Computerized adaptive text-based testing in psychological and educational measurement
Qiwei He
OMD / Toegepaste Onderwijskunde, Twente University
Project financed by: Stichting Achmea Slachtofferhulp Samenleving
Project running from: 1 February 2009 – 1 June 2013
Supervisors:
– prof. dr C.A.W. Glas (Twente University)
– prof. dr ir Th. De Vries (Twente University)
Summary of project
Computerized adaptive testing (CAT, Wainer et al., 1990, van der Linden & Glas, 2002, 2010 (in Press)) has become increasingly popular during the past decade in both educational and psychological measurement. The flexibility of CAT combined with the possibilities of internet-based testing seems profitable for many operational testing programs (Bartram & Hambleton, 2006).

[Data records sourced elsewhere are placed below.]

-- ==== Sys2Proof/Machine/Hosts.lean ====
section
/-!
DEFINITION. Host controllers and functions (R157 to R210): links, fundamental and function-level resets, configuration
requests, IDE and TDISP, the manager role, and CXL memory on H1.
-/
namespace Sys2Proof.Machine

/-! ### Functions (R163, R207) -/

/-- The functions of an attachment point. -/
def State.fnsOf (s : State) (ap : Nat) : List Fn := (s.hif.fns.map (·.2)).filter fun f => f.ap == ap

/-- The key of a function. -/
def Fn.key (f : Fn) : Nat := fnKey f.ap f.rid

/-- Whether a function exists (R207). -/
def State.fnExists (s : State) (f : Fn) : Bool := s.flagI Reg.HIF_FN_INFO_EXISTS f.key

/-- R207: EFF_TIMEOUT_US and NICHES of a function follow; a function that does not exist reads zero in every field. -/
def fnShow (k : Nat) (s : State) : State :=
  if s.flagI Reg.HIF_FN_INFO_EXISTS k then fnNiches k (s.setI Reg.HIF_FN_INFO_EFF_TIMEOUT_US k (effTimeout s k))
  else s.setsI k [(Reg.HIF_FN_INFO_DSTATE, 0), (Reg.HIF_FN_INFO_FLR_BUSY, 0), (Reg.HIF_FN_INFO_TDI_STATE, 0), (Reg.HIF_FN_INFO_BME, 0),
    (Reg.HIF_FN_INFO_CTO_RANGE, 0), (Reg.HIF_FN_INFO_NICHES, 0), (Reg.HIF_FN_INFO_EFF_TIMEOUT_US, 0)]

/-! ### The manager role (R186 to R189, R204) -/

/-- The PF of an attachment point with a PF number. -/
def State.pfOf (s : State) (ap pf : Nat) : Option Fn := (s.fnsOf ap).find? fun f => f.pf == pf && f.vf == 0

/-- R186: a candidate is ready in D0, with its link up and Bus Master Enable set. -/
def State.mgrReady (s : State) (ap pf : Nat) : Bool :=
  match s.pfOf ap pf with
  | some f => s.fnExists f && s.getI Reg.HIF_FN_INFO_DSTATE f.key == 0 && s.flagI Reg.HIF_LINK_UP ap && s.flagI Reg.HIF_FN_INFO_BME f.key
  | none => false

/-- R203: the attachment points and PF numbers of the manager and the standby. -/
def State.mgrActive (s : State) : Nat × Nat := (s.get Reg.HIF_MGR_ACTIVE_AP, s.get Reg.HIF_MGR_ACTIVE_PF)
def State.mgrStandby (s : State) : Nat × Nat := (s.get Reg.HIF_MGR_STANDBY_AP, s.get Reg.HIF_MGR_STANDBY_PF)

/-- R186, R187: STANDBY_READY follows the other candidate; while the role is VACANT, either. -/
def standbyShow (s : State) : State :=
  let other := s.mgrReady s.mgrStandby.1 s.mgrStandby.2
  let r := if s.flag Reg.HIF_MGR_VACANT then other || s.mgrReady s.mgrActive.1 s.mgrActive.2 else other
  availUpdate (s.set Reg.HIF_MGR_STANDBY_READY (if r then 1 else 0))

/-- R712: the record of a move of the role. -/
def mgrRecord (from_ to_ : Nat × Nat) (s : State) : State :=
  jDevice 0x03E0 0 0 [from_.1 + from_.2 * 2 ^ 8 + to_.1 * 2 ^ 16 + to_.2 * 2 ^ 24] s

/-- R187, R188: what a move and a vacancy have in common: the rings of niche 0 are disabled, the heartbeat check is not armed. -/
def mgrLeave (s : State) : State :=
  let s := ringsOff 0 s
  raise Ev.mgrFailover 0 0
    ((s.updHif (fun u => { u with hbArmed := false, hbCount := 0, lost := false, claim := none })).set Reg.HIF_STATUS_FAILOVER 1)

/-- R187: the role moves to a PF, and niche 0 rebinds to it. -/
def moveRole (ap pf : Nat) (s : State) : State :=
  let old := s.mgrActive
  let s := mgrLeave (mgrRecord (if s.flag Reg.HIF_MGR_VACANT then (0xFF, 0xFF) else old) (ap, pf) s)
  let s := if s.mgrStandby = (ap, pf) then s.sets [(Reg.HIF_MGR_STANDBY_AP, old.1), (Reg.HIF_MGR_STANDBY_PF, old.2)] else s
  let s := s.sets [(Reg.HIF_MGR_VACANT, 0), (Reg.HIF_MGR_ACTIVE_AP, ap), (Reg.HIF_MGR_ACTIVE_PF, pf)]
  let rid := ((s.pfOf ap pf).map (·.rid)).getD 0
  let s := if (Map.find? s.nch.niches 0).isSome then
      s.setsI 0 [(Reg.NCH_INFO_BOUND, 1), (Reg.NCH_INFO_AP, ap), (Reg.NCH_INFO_RID, rid)]
    else s
  standbyShow (s.emit (.msix ap rid 0))

/-- R187: the role becomes VACANT. -/
def vacateRole (s : State) : State :=
  let s := mgrLeave (mgrRecord s.mgrActive (0xFF, 0xFF) s)
  standbyShow ((s.setI Reg.NCH_INFO_BOUND 0 0).set Reg.HIF_MGR_VACANT 1)

/-- R790: in SAFE without an armature the recovery PF of the lowest enabled attachment point whose link is up holds the role. -/
def State.recoveryRole (s : State) : Bool := s.dev == 7 && !s.arm.loaded

/-- R790: the role follows the links at once. -/
def safeRole (s : State) : State :=
  if s.recoveryRole = false ∨ (s.flag Reg.HIF_MGR_VACANT = false ∧ s.flagI Reg.HIF_LINK_UP s.mgrActive.1 = true) then s
  else match (List.range 4).find? fun a => s.flagI Reg.HIF_LINK_UP a && (s.pfOf a 0).isSome with
    | some a => moveRole a 0 s
    | none => if s.flag Reg.HIF_MGR_VACANT then s else vacateRole s

/-- R182, R186: the active manager PF is lost; the role moves at the next boundary. -/
def managerLost (s : State) : State :=
  if s.flag Reg.HIF_MGR_VACANT ∨ s.recoveryRole = true then s else (s.updHif (fun u => { u with lost := true }))

/-- Whether an issuer is the PF of an attachment point and a PF number. -/
def State.issuerIs (s : State) (who : Issuer) (c : Nat × Nat) : Bool :=
  who.origin == .host && who.ap == c.1 && match s.pfOf c.1 c.2 with
    | some f => f.rid == who.id
    | none => false

/-- R204, R711: the outcome of a write of HIF_MGR_CMD is journaled. -/
def mgrCmdRecord (op : Nat) (who : Issuer) (status : Nat) (s : State) : State :=
  let pf := ((Map.find? s.hif.fns (fnKey who.ap who.id)).map (·.pf)).getD 0
  jEntry ⟨0, 0, 0x0300 + op, who.role, if status = 0 then 0 else 4, 0, 0, who.origin, who.ap, who.id, status, who.ap + pf * 2 ^ 8⟩ s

In CAT, the items are adapted to the level of the respondent, that is, the difficulty of the items is adapted to the estimated level of the respondent. If the performance on previous items has been rather weak, an easy item will be presented next, and if the performance on previous items has been rather strong, a more difficult item will be selected for administration. The main advantage of this approach is that the test length can be reduced considerably without loosing measurement precision. Besides, the respondents are administered items at their specific ability level, which implies that they won’t get bored by to easy items or frustrated by too difficult ones.

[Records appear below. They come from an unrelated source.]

-- ==== Sys2Proof/Machine/Armature.lean ====
section
/-!
DEFINITION. The armature (R99 to R156): load at boot, maquette, partial re-armature,
persisting and flash, tokens and tallies.
-/
namespace Sys2Proof.Machine

/-! ### Flash and the boot descriptor (R106 to R108) -/

/-- R107: the boot descriptor in force: the valid copy with the higher SEQ. -/
def bootDesc (s : State) : Option BootDesc :=
  match s.arm.desc0, s.arm.desc1 with
  | some a, some b => some (if a.seq < b.seq then b else a)
  | some a, none => some a
  | none, some b => some b
  | none, none => none

/-- R153: ARM_BOOTDESC follows the descriptor in force. -/
def putBootDesc (s : State) : State :=
  match bootDesc s with
  | some d => s.sets [(Reg.ARM_BOOTDESC_PARTIALS, if d.armSlot = 0 then d.partialsA else d.partialsB),
      (Reg.ARM_BOOTDESC_ARM_SLOT, d.armSlot), (Reg.ARM_BOOTDESC_PLINTH_SLOT, d.plinthSlot), (Reg.ARM_BOOTDESC_SEQ, d.seq)]
  | none => s

/-- R107: the descriptor rewritten, with SEQ one higher, into the copy not in force. -/
def writeBootDesc (f : BootDesc → BootDesc) (s : State) : State :=
  let d := (bootDesc s).getD ⟨0, 0, 0, 0, 0⟩
  let n := { f d with seq := d.seq + 1 }
  let firstInForce := s.arm.desc0 == bootDesc s
  putBootDesc <|
    if firstInForce then (s.updArm (fun u => { u with desc1 := some n })) else (s.updArm (fun u => { u with desc0 := some n }))

/-! ### Commands (R121, R122) -/

/-- The status byte that the journal gives an outcome of R120. -/
def codeStatus (c : Nat) : Nat :=
  if c = Code.accepted then St.ok
  else if c = Code.busy then St.busy
  else if c = Code.permission then St.permission
  else if c = Code.state ∨ c = Code.notApplied then St.badState
  else if c = Code.tallyExhausted ∨ c = Code.noStandby ∨ c = Code.tooLarge then St.noResource
  else St.invalid

/-- R143, R134, R711, R827: the outcome of an armature command: journaled, then reported.
PARTIAL raises no EV_ARM_CMD_DONE when its job starts. -/
def armReport (op : Nat) (who : Issuer) (arg param param2 : Nat) (desc : Option (Nat × Nat)) (code : Nat) (event journal : Bool)
    (s : State) : State :=
  let role := if op = 7 then { who with role := Role.owner } else who
  let s := if journal then jCommand 2 ⟨op, role, 0, 0, arg, param, param2, desc⟩ (codeStatus code) s else s
  let s := s.sets [(Reg.ARM_CMD_STATUS_RESULT, code), (Reg.ARM_CMD_STATUS_OP, op), (Reg.ARM_CMD_STATUS_STROKE, s.stroke)]
  if event then raise Ev.armCmdDone 0 (code + op * 2 ^ 8) s else s

/-- R122: whether a job between CHECK and RAMP turns a command away. -/
def jobBlocks (s : State) (op : Nat) : Bool := s.flag Reg.ARM_STATUS_JOB_ACTIVE && !([5, 6, 7, 8].contains op)

/-- R121, R122, R709, R765: an armature command: the refusals all share, then its code and effect. -/
def armCmd (op : Nat) (who : Issuer) (roles : List Role) (param param2 : Nat) (desc : Option (Nat × Nat))
    (act : State → Nat × State) (s : State) : Outcome :=
  let arg := s.get Reg.ARM_CMD_ARG
  .next <|
    if s.jReady who = false then armReport op who arg param param2 desc Code.busy true false s
    else if s.flag Reg.ARM_CMD_BUSY ∨ s.svc.plinth.isSome ∨ jobBlocks s op then armReport op who arg param param2 desc Code.busy true true s
    else if roles.contains who.role = false then armReport op who arg param param2 desc Code.permission true true s
    else
      let (code, s) := act s
      armReport op who arg param param2 desc code true true s

/-- STAGE (R121, R122, R107): an image or a token copied into the staging area. -/
def execStage (who : Issuer) (image : Image) (token : Option Token) (flashOk : Bool) (s : State) : Outcome :=
  let len := if who.role = .platform then image.len else s.get Reg.ARM_STAGE_LEN_LEN
  let addr := if who.role = .platform then 0 else s.get Reg.ARM_STAGE_ADDR_ADDR
  armCmd 1 who [.manager, .platform] addr len none (fun s =>
    if 67108864 < len then (Code.tooLarge, s)
    else if flashOk = false then (Code.flashError, s)
    else match token with
      | some t => (Code.accepted, (s.updArm (fun u => { u with stagedToken := some t, staged := none })))
      | none => (Code.accepted, (s.updArm (fun u => { u with staged := some image, stagedToken := none })))) s

/-- R118: the code of a CHECK of an image, full or partial. -/
def checkCode (s : State) (m : Image) : Nat :=
  let c := if m.kind = 1 then partialCode s m else imageCode s m.kind m
  if c ≠ 0 then c
  else if m.kind = 1 ∧ (maskUnits s m.partMask).any (fun k => s.getI Reg.SVC_UNIT_INFO_STATE k != 0) then Code.busy
  else Code.accepted

/-- The tiles ACTIVE in role STANDBY. -/
def standbyTiles (s : State) : Nat := (availBits s).2

/-- MAQUETTE (R118, R119): a CHECK or SHADOW of the staged image starts. -/
def execMaquette (who : Issuer) (s : State) : Outcome :=
  let level := s.get Reg.ARM_CMD_ARG
  armCmd 2 who [.manager, .platform] (s.get Reg.ARM_MAQ_ADDR_ADDR) 0 none (fun s =>
    match s.arm.staged with
    | none => (Code.badHeader, s)
    | some m =>
      if s.running = false ∨ (level = 1 ∧ s.dev ≠ 5) ∨ 1 < level then (Code.state, s)
      else if level = 1 ∧ standbyTiles s < 2 then (Code.noStandby, s)
      else if s.arm.maq.isSome then (Code.busy, s)
      else (Code.accepted, (s.updArm (fun u => { u with maq := some ⟨level, s.stroke, checkCode s m, m.imageId⟩ })))) s

/-- MAQUETTE_REPORT_DONE (R119, R147): the report is written to ARM_MAQ_ADDR, EV_ARM_MAQ_DONE. -/
def execMaquetteReportDone (findings warnings : Nat) (report : List Byte) (s : State) : Outcome :=
  .next <|
    match s.arm.maq with
    | none => s
    | some q =>
      let head := q.imageId % 2 ^ 64 + q.level % 256 * 2 ^ 64 + q.result % 256 * 2 ^ 72 + findings % 2 ^ 16 * 2 ^ 80
        + warnings % 2 ^ 16 * 2 ^ 96 + q.start % 2 ^ 64 * 2 ^ 128 + s.stroke % 2 ^ 64 * 2 ^ 192
      let s := s.emit (.hostWrite (s.get Reg.HIF_MGR_ACTIVE_AP) (s.get Reg.HIF_MGR_ACTIVE_PF) 0 (s.get Reg.ARM_MAQ_ADDR_ADDR)
        (toBytes 64 head ++ report.take (32 * 1022)))
      let s := s.sets [(Reg.ARM_MAQ_STATUS_DONE, 1), (Reg.ARM_MAQ_STATUS_RESULT, q.result),
        (Reg.ARM_MAQ_STATUS_FINDINGS, findings), (Reg.ARM_MAQ_STATUS_WARNINGS, warnings)]
      raise Ev.armMaqDone 0 0 (s.updArm (fun u => { u with maq := none }))

/-- PARTIAL (R129, R130): a job starts in CHECK, or is refused. -/
def execPartialImage (who : Issuer) (s : State) : Outcome :=
  let arg := s.get Reg.ARM_CMD_ARG
  let rep (c : Nat) (j : Bool) (s : State) : State := armReport 3 who arg 0 0 none c (c != Code.accepted) j s
  .next <|
    if s.jReady who = false then rep Code.busy false s
    else if s.flag Reg.ARM_CMD_BUSY ∨ s.svc.plinth.isSome ∨ jobBlocks s 3 then rep Code.busy true s
    else if who.role ≠ .manager then rep Code.permission true s
    else match s.arm.staged with
      | none => rep Code.badHeader true s
      | some m =>
        if s.running = false ∨ stateAllows s.dev m = false then rep Code.state true s
        else if (maskUnits s m.partMask).any fun k => s.getI Reg.SVC_UNIT_INFO_STATE k != 0
            || (decide (k < 128) && s.flagI Reg.TIL_INFO_DEBUG_HELD k) then rep Code.busy true s
        else
          let s := (s.updArm (fun _ => { s.arm with
            job := some (⟨m, s.stk.boundary⟩ : Job) }))
          let s := jobMask m.partMask 1 (s.set Reg.ARM_JOB_PART_MASK m.partMask)
          jobPhase 1 0 (rep Code.accepted true s)

/-- JOB_CHECK_DONE (R129): the check ends: FAILED, DRAIN, or RAMP for global sections. -/
def execJobCheckDone (s : State) : Outcome :=
  .next <|
    match s.arm.job with
    | none => s
    | some j =>
      if s.get Reg.ARM_JOB_PHASE ≠ 1 then s
      else
        let c := partialCode s j.image
        if c ≠ 0 then jobEnd 7 c s
        else if j.image.partMask = 0 then (jobPhase 5 0 s).defer .jobSwitch
        else (jobPhase 2 0 s).defer (.jobDrain j.image.partMask)

/-- JOB_DRAIN_DONE (R129): all accepted work has finished; HOLD at the next boundary, then APPLY. -/
def execJobDrainDone (s : State) : Outcome :=
  .next (if s.arm.job.isSome ∧ s.get Reg.ARM_JOB_PHASE = 2 then s.defer .jobHold else s)

/-- JOB_DRAIN_TIMEOUT (R129): ARM_DRAIN_LIMIT strokes have elapsed in DRAIN. -/
def execJobDrainTimeout (s : State) : Outcome :=
  .next <|
    match s.arm.job with
    | some j =>
      if s.get Reg.ARM_JOB_PHASE = 2 ∧ j.since + clamp 256 16777216 (s.get Reg.ARM_DRAIN_LIMIT_LIMIT) ≤ s.stk.boundary then
        jobEnd 7 Code.drainTimeout (jobReleaseDrain s)
      else s
    | none => s

/-- R114, R213, R242: a pool that a partial image has changed has no niches, so all of it is free; niche 0's range follows its quota. -/
def poolsFollow (old s : State) : State :=
  let s := (List.range 1024).foldl (fun s i =>
    if s.getI Reg.NCH_POOL_INFO_TOTAL i = old.getI Reg.NCH_POOL_INFO_TOTAL i then s
    else s.setI Reg.NCH_POOL_INFO_FREE i (s.getI Reg.NCH_POOL_INFO_TOTAL i)) s
  s.setI Reg.NCH_STACKED_LEN_MIB 0 (s.getI Reg.NCH_QUOTA_LIMIT (quotaKey 0 12))

/-- R129, R131, R132: at the boundary of the switch the new content takes force, and the units enter PROBATION. -/
def jobSwitch (s : State) : State :=
  match s.arm.job with
  | none => s
  | some j =>
    let s := poolsFollow s (applySections j.image.sections s)
    let s := applyRows (j.image.sections.map (·.type)) s
    let s := s.set Reg.ARM_INFO_PARTIALS (min 15 (s.get Reg.ARM_INFO_PARTIALS + 1))
    let us := maskUnits s j.image.partMask
    let s := us.foldl (fun s k => if s.getI Reg.SVC_UNIT_INFO_STATE k = 2 then unitRejoin (k / 128) (k % 128) (enterProbation (k / 128) (k % 128) s) else s) s
    (List.range 16).foldl (fun s p => partitionCount p s) s

/-- R129: at the boundary the units of the job's partitions enter DRAINING. -/
def jobDrain (mask : Nat) (s : State) : State :=
  if s.arm.job.isNone ∨ s.get Reg.ARM_JOB_PHASE ≠ 2 then s
  else (maskUnits s mask).foldl (fun s k =>
    if s.getI Reg.SVC_UNIT_INFO_STATE k = 0 then enterDraining (k / 128) (k % 128) false true s else s) s

/-- R129: all accepted work has finished: the units are HELD, then APPLY loads them. -/
def jobHold (s : State) : State :=
  if s.arm.job.isNone ∨ s.get Reg.ARM_JOB_PHASE ≠ 2 then s
  else
    let s := jobPhase 3 0 s
    let s := (maskUnits s (s.get Reg.ARM_JOB_PART_MASK)).foldl (fun s k =>
      if s.getI Reg.SVC_UNIT_INFO_STATE k = 1 then enterHeld (k / 128) (k % 128) s else s) s
    jobPhase 4 0 s

/-- JOB_APPLY_DONE (R129, R131): the self-test of the loaded units ends. -/
def execJobApplyDone (pass : Bool) (s : State) : Outcome :=
  .next <|
    match s.arm.job with
    | some j =>
      if s.get Reg.ARM_JOB_PHASE = 4 then
        if pass then (jobPhase 5 0 s).defer .jobSwitch
        else
          let units := maskUnits s j.image.partMask
          let s := units.foldl (fun s k =>
            (s.updSvc (fun u => { u with reloading := Map.put s.svc.reloading k (k % 128 + 1) })).defer (.unitJoin (k / 128) (k % 128))) s
          jobEnd 7 Code.applyFailed s
      else s
    | none => s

The measurement framework underlying CAT comes from Item Response Theory (IRT). One of the key features of IRT is that both item and person parameters are distinguished in the measurement model. For dichotomously scored items, the probability of a correct or positive response depends on person parameters such as the ability level of the person and on item parameters such as the difficulty-, discrimination- and pseudo-guessing parameter. For a thorough introduction to IRT, one is referred to Hambleton and Swaminathan (1985) or Embretson and Reise (1991).
In this PhD project, the focus is on open answer questions where more complicated automated scoring algorithms have to be developed. Applications are either within the context of psychological or educational measurement.

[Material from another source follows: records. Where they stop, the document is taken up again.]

/-- R191, R192, R353, R354, R581, R653: A CXL write, a debug write of tile or stacked memory, a write through an aperture into the local
  pool and the NVMe Write and Write Zeroes commands store their bytes at the address that the statement computes: each of them reads as
  written after, and every other byte of device memory as before. CXL_RESET zeroes the CXL range and no other byte. -/
def Obligations.StoringCommandsWriteOnlyTheirBytes : Prop :=
  (∀ (addr dpa : Nat) (data : List Byte) (bad : Bool) (s : State), s.flag Reg.HIF_CXL_CXL_MODE = true ∧ s.flagI Reg.HIF_LINK_UP 2 = true ∧
    hdmDecode s addr = some dpa ∧ dpa < s.cxlBytes.2 → answers (.cxlMemAccess addr data true bad) s fun t => storesAt s t (s.cxlBytes.1 +
    dpa) data) ∧
  (∀ s : State, s.flag Reg.HIF_CXL_CXL_MODE = true → answers .cxlReset s fun t => storesAt s t s.cxlBytes.1 (List.replicate s.cxlBytes.2 0))
    ∧
  (∀ (hart addr value : Nat) (s : State), addr < 0x140000 ∧ s.debugRight (hartTile hart) 2 = true → answers (.debugAccess hart 2 addr value)
    s fun t => storesAt s t (tileMemBase (hartTile hart) + addr) [BitVec.ofNat 8 value]) ∧
  (∀ (hart addr value : Nat) (s : State), s.debugRight (hartTile hart) 3 = true ∧ s.debugNiche ≠ 0xFFFF ∧ (s.stackedQuota s.debugNiche).1 ≤
    addr ∧ addr < (s.stackedQuota s.debugNiche).1 + (s.stackedQuota s.debugNiche).2 → answers (.debugAccess hart 4 addr value) s fun t =>
    storesAt s t addr [BitVec.ofNat 8 value]) ∧
  (∀ (who : Issuer) (off len : Nat) (d : List Byte) (i : Import) (x : Window) (size : Nat) (s : State), who.ap < 4 ∧ who.id < 65536 ∧
    s.fab.apt = [] ∧ aptSlotSize s (fnKey who.ap who.id) = size ∧ size ≠ 0 ∧ off / size < 64 ∧ (Map.find? s.fab.apertures (aptKey (fnKey
    who.ap who.id) (off / size))).bind (fun k => Map.find? s.fab.imports k) = some i ∧ off % size + d.length ≤ i.len ∧ poolStatus s i.niche
    i.key (i.base + off % size) d.length rightWrite St.fabImport = St.ok ∧ s.poolHere 3 (i.base + off % size) = true ∧ (localPool s i.key
    (fabOff (i.base + off % size)) d.length rightWrite).toOption = some x → answers (.apertureAccess who off len (some d)) s fun t =>
    storesAt s t (s.fab.pool.1 + fabOff (i.base + off % size)) d) ∧
  (∀ (h slot a k : Nat) (ext : Bool) (c : NvCmd) (x : NvCtrl) (l : List (Nat × Nat)) (blocks : List Byte) (s : State), Config.extendedLba
    c.ns = ext ∧ ioReady s h 1 slot c ∧ s.nvCtrl c.ctrl = some x ∧ (hostSpans x.page c.sqe (hostData ext (s.nsDesc c.ns) c.sqe (qNlb c.sqe))
    c.data).toOption = some (l, k) ∧ (blocksIn ext (s.nsDesc c.ns) c.sqe 0 (qNlb c.sqe) ((c.data.drop k).take (hostData ext (s.nsDesc c.ns)
    c.sqe (qNlb c.sqe))) (c.data.drop (k + hostData ext (s.nsDesc c.ns) c.sqe (qNlb c.sqe)))).toOption = some blocks ∧ (nsPlace s (s.nsDesc
    c.ns) (qSlba c.sqe * nStep (s.nsDesc c.ns)) blocks.length rightWrite).toOption = some (some a) → answers (.nvmeWrite h) s fun t =>
    storesAt s t a blocks) ∧
  (∀ (h slot a : Nat) (c : NvCmd) (s : State), ioReady s h 8 slot c ∧ (nsPlace s (s.nsDesc c.ns) (qSlba c.sqe * nStep (s.nsDesc c.ns))
    (zeroBlocks (s.nsDesc c.ns) (qNlb c.sqe)).length rightWrite).toOption = some (some a) → answers (.writeZeroes h) s fun t => storesAt s t
    a (zeroBlocks (s.nsDesc c.ns) (qNlb c.sqe)))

The technology of CAT has been developed for multiple-choice items in the cognitive domain that are dichotomously or polytomously scored. For these items, both the correct and the incorrect answers are precisely defined and automated scoring can be implemented on the fly. For other item types, application of CAT is less straightforward.
For example for open-answer questions, automated scoring rules can be much more complicated. Further, CAT is more and more applied outside the traditional cognitive domain. Initially, the present project will focus on the assessment of post traumatic stress disorder (PTSD).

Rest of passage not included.